Problem occured when using model.refine

Open MuellerJY opened this issue 8 months ago • 1 comments

First of all, deeply appreciated to this contribution.

Informed by the tutorial, I tried to use more girds in activation function approximation by model.refine() after training with less grids. However, NaN occurred in my training outputs.

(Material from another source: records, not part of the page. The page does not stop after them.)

@[simp] theorem State.raiseHealth_fuse (s : State) (cause unit detail value : Nat) : (s.raiseHealth cause unit detail value).fuse = s.fuse := by
  simp only [State.raiseHealth, State.emitSt_fuse]; split <;> rfl
@[simp] theorem State.raiseHealth_time (s : State) (cause unit detail value : Nat) : (s.raiseHealth cause unit detail value).time = s.time := by
  simp only [State.raiseHealth, State.emitSt_time]; split <;> rfl
@[simp] theorem State.raiseHealth_chan (s : State) (cause unit detail value : Nat) : (s.raiseHealth cause unit detail value).chan = s.chan := by
  simp only [State.raiseHealth, State.emitSt_chan]; split <;> rfl
@[simp] theorem State.raiseHealth_tt (s : State) (cause unit detail value : Nat) : (s.raiseHealth cause unit detail value).tt = s.tt := by
  simp only [State.raiseHealth, State.emitSt_tt]; split <;> rfl
@[simp] theorem State.raiseHealth_hs (s : State) (cause unit detail value : Nat) : (s.raiseHealth cause unit detail value).hs = s.hs := by
  simp only [State.raiseHealth, State.emitSt_hs]; split <;> rfl
@[simp] theorem State.raiseHealth_sq (s : State) (cause unit detail value : Nat) : (s.raiseHealth cause unit detail value).sq = s.sq := by
  simp only [State.raiseHealth, State.emitSt_sq]; split <;> rfl
@[simp] theorem State.raiseHealth_port (s : State) (cause unit detail value : Nat) : (s.raiseHealth cause unit detail value).port = s.port := by
  simp only [State.raiseHealth, State.emitSt_port]; split <;> rfl
@[simp] theorem State.raiseHealth_plat (s : State) (cause unit detail value : Nat) : (s.raiseHealth cause unit detail value).plat = s.plat := by
  simp only [State.raiseHealth, State.emitSt_plat]; split <;> rfl
@[simp] theorem State.raiseHealth_core (s : State) (cause unit detail value : Nat) : (s.raiseHealth cause unit detail value).core = s.core := by
  simp only [State.raiseHealth, State.emitSt_core]; split <;> rfl
@[simp] theorem State.raiseHealth_sidx (s : State) (cause unit detail value : Nat) : (s.raiseHealth cause unit detail value).sidx = s.sidx := by
  simp only [State.raiseHealth, State.emitSt_sidx]; split <;> rfl
@[simp] theorem State.raiseHealth_phase (s : State) (cause unit detail value : Nat) : (s.raiseHealth cause unit detail value).phase = s.phase := by
  simp only [State.raiseHealth, State.emitSt_phase]; split <;> rfl
@[simp] theorem State.raiseHealth_snapCt (s : State) (cause unit detail value : Nat) : (s.raiseHealth cause unit detail value).snapCt = s.snapCt := by
  simp only [State.raiseHealth, State.emitSt_snapCt]; split <;> rfl
@[simp] theorem State.raiseHealth_snapPh (s : State) (cause unit detail value : Nat) : (s.raiseHealth cause unit detail value).snapPh = s.snapPh := by
  simp only [State.raiseHealth, State.emitSt_snapPh]; split <;> rfl
@[simp] theorem State.raiseHealth_stamps (s : State) (cause unit detail value : Nat) : (s.raiseHealth cause unit detail value).stamps = s.stamps := by
  simp only [State.raiseHealth, State.emitSt_stamps]; split <;> rfl
@[simp] theorem State.raiseHealth_firsts (s : State) (cause unit detail value : Nat) : (s.raiseHealth cause unit detail value).firsts = s.firsts := by
  simp only [State.raiseHealth, State.emitSt_firsts]; split <;> rfl
@[simp] theorem State.raiseHealth_sfHeld (s : State) (cause unit detail value : Nat) : (s.raiseHealth cause unit detail value).sfHeld = s.sfHeld := by
  simp only [State.raiseHealth, State.emitSt_sfHeld]; split <;> rfl
@[simp] theorem State.raiseHealth_trips (s : State) (cause unit detail value : Nat) : (s.raiseHealth cause unit detail value).trips = s.trips := by
  simp only [State.raiseHealth, State.emitSt_trips]; split <;> rfl
@[simp] theorem State.raiseHealth_sketches (s : State) (cause unit detail value : Nat) : (s.raiseHealth cause unit detail value).sketches = s.sketches := by
  simp only [State.raiseHealth, State.emitSt_sketches]; split <;> rfl
@[simp] theorem State.raiseHealth_hk (s : State) (cause unit detail value : Nat) : (s.raiseHealth cause unit detail value).hk = s.hk := by
  simp only [State.raiseHealth, State.emitSt_hk]; split <;> rfl
@[simp] theorem State.raiseHealth_tw (s : State) (cause unit detail value : Nat) : (s.raiseHealth cause unit detail value).tw = s.tw := by
  simp only [State.raiseHealth, State.emitSt_tw]; split <;> rfl
@[simp] theorem State.raiseHealth_loc (s : State) (cause unit detail value : Nat) : (s.raiseHealth cause unit detail value).loc = s.loc := by
  simp only [State.raiseHealth, State.emitSt_loc]; split <;> rfl
@[simp] theorem State.raiseHealth_net (s : State) (cause unit detail value : Nat) : (s.raiseHealth cause unit detail value).net = s.net := by
  simp only [State.raiseHealth, State.emitSt_net]; split <;> rfl
@[simp] theorem State.raiseHealth_inbox (s : State) (cause unit detail value : Nat) : (s.raiseHealth cause unit detail value).inbox = s.inbox := by
  simp only [State.raiseHealth, State.emitSt_inbox]; split <;> rfl
@[simp] theorem State.raiseHealth_waiting (s : State) (cause unit detail value : Nat) : (s.raiseHealth cause unit detail value).waiting = s.waiting := by
  simp only [State.raiseHealth, State.emitSt_waiting]; split <;> rfl
@[simp] theorem State.raiseHealth_active (s : State) (cause unit detail value : Nat) : (s.raiseHealth cause unit detail value).active = s.active := by
  simp only [State.raiseHealth, State.emitSt_active]; split <;> rfl
@[simp] theorem State.raiseHealth_claim (s : State) (cause unit detail value : Nat) : (s.raiseHealth cause unit detail value).claim = s.claim := by
  simp only [State.raiseHealth, State.emitSt_claim]; split <;> rfl
@[simp] theorem State.raiseHealth_setFail (s : State) (cause unit detail value : Nat) : (s.raiseHealth cause unit detail value).setFail = s.setFail := by
  simp only [State.raiseHealth, State.emitSt_setFail]; split <;> rfl
@[simp] theorem State.raiseHealth_bg (s : State) (cause unit detail value : Nat) : (s.raiseHealth cause unit detail value).bg = s.bg := by
  simp only [State.raiseHealth, State.emitSt_bg]; split <;> rfl
@[simp] theorem State.raiseHealth_bankA (s : State) (cause unit detail value : Nat) : (s.raiseHealth cause unit detail value).bankA = s.bankA := by
  simp only [State.raiseHealth, State.emitSt_bankA]; split <;> rfl
@[simp] theorem State.raiseHealth_bankB (s : State) (cause unit detail value : Nat) : (s.raiseHealth cause unit detail value).bankB = s.bankB := by
  simp only [State.raiseHealth, State.emitSt_bankB]; split <;> rfl
@[simp] theorem State.raiseHealth_verify (s : State) (cause unit detail value : Nat) : (s.raiseHealth cause unit detail value).verify = s.verify := by
  simp only [State.raiseHealth, State.emitSt_verify]; split <;> rfl
@[simp] theorem State.raiseHealth_advance (s : State) (cause unit detail value : Nat) : (s.raiseHealth cause unit detail value).advance = s.advance := by
  simp only [State.raiseHealth, State.emitSt_advance]; split <;> rfl
@[simp] theorem State.raiseHealth_points (s : State) (cause unit detail value : Nat) : (s.raiseHealth cause unit detail value).points = s.points := by
  simp only [State.raiseHealth, State.emitSt_points]; split <;> rfl
@[simp] theorem State.raiseHealth_pending (s : State) (cause unit detail value : Nat) : (s.raiseHealth cause unit detail value).pending = s.pending := by
  simp only [State.raiseHealth, State.emitSt_pending]; split <;> rfl
@[simp] theorem State.raiseHealth_fresh (s : State) (cause unit detail value : Nat) : (s.raiseHealth cause unit detail value).fresh = s.fresh := by
  simp only [State.raiseHealth, State.emitSt_fresh]; split <;> rfl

Unfortunately, I found that the NaN appeared just follow the application of model.refine().

How to settle it?

Apr 17 '25 01:04 MuellerJY

I experience the same issue. I have produced a small example to show the issue. I use pykan 0.2.8 installed in editable mode with python 3.11.13 and torch 2.7.1.

The example code is:

import torch
from kan import KAN
from tqdm import tqdm
device = torch.device("cuda" if torch.cuda.is_available() else "cpu")
print("Using device:", device)

def train(model,steps=100):
    # optimizer = LBFGS(kan_ae.parameters(), lr=1e-3, line_search_fn='strong_wolfe')
    optimizer = torch.optim.Adam(model.parameters(), lr=1e-3, weight_decay=1e-4)
    loss_fn = torch.nn.MSELoss()
    
    pbar = tqdm(range(steps), desc="Training KAN Autoencoder")

    for step in pbar:
        def closure():
            optimizer.zero_grad()
            # print("Reconstructing batch...")
            x_recon = model(x_batch)

            loss = loss_fn(x_recon,x_batch)
            # print("Calculating gradients...")
            loss.backward()
            return loss

        loss = optimizer.step(closure)
        if step % 5 == 0:
            current_loss = closure().item()
            pbar.set_description("Step: %d | Loss: %.3f" %
                                 (step, current_loss))
    return loss


## Example
batch_size = 500
num_elem = 100
x_batch = torch.rand(batch_size, num_elem, device=device)
kan_width=[num_elem,num_elem,num_elem]
k=3
G=3
kan_ae = KAN(width=kan_width, k=k, grid=G,symbolic_enabled=False).to(device=device)
kan_ae.update_grid_from_samples(x_batch)

# Train
loss_out = train(kan_ae,steps=100)

# Refine grid
kan_ae = kan_ae.refine(5)

# Train again.
loss_out = train(kan_ae,steps=100)

Which produced the output

Using device: cuda
checkpoint directory created: ./model
saving model version 0.0
Step: 95 | Loss: 0.074: 100%|██████████| 100/100 [00:01<00:00, 73.60it/s]
saving model version 0.1
Step: 95 | Loss: nan: 100%|██████████| 100/100 [00:00<00:00, 108.92it/s]

I have tried varying the widths, the grid sizes, the data dimensions. But in all cases, there are some coefficients that turn nan in the model, leading to nan outputs.

Jul 14 '25 13:07 FrejaTerpPetersen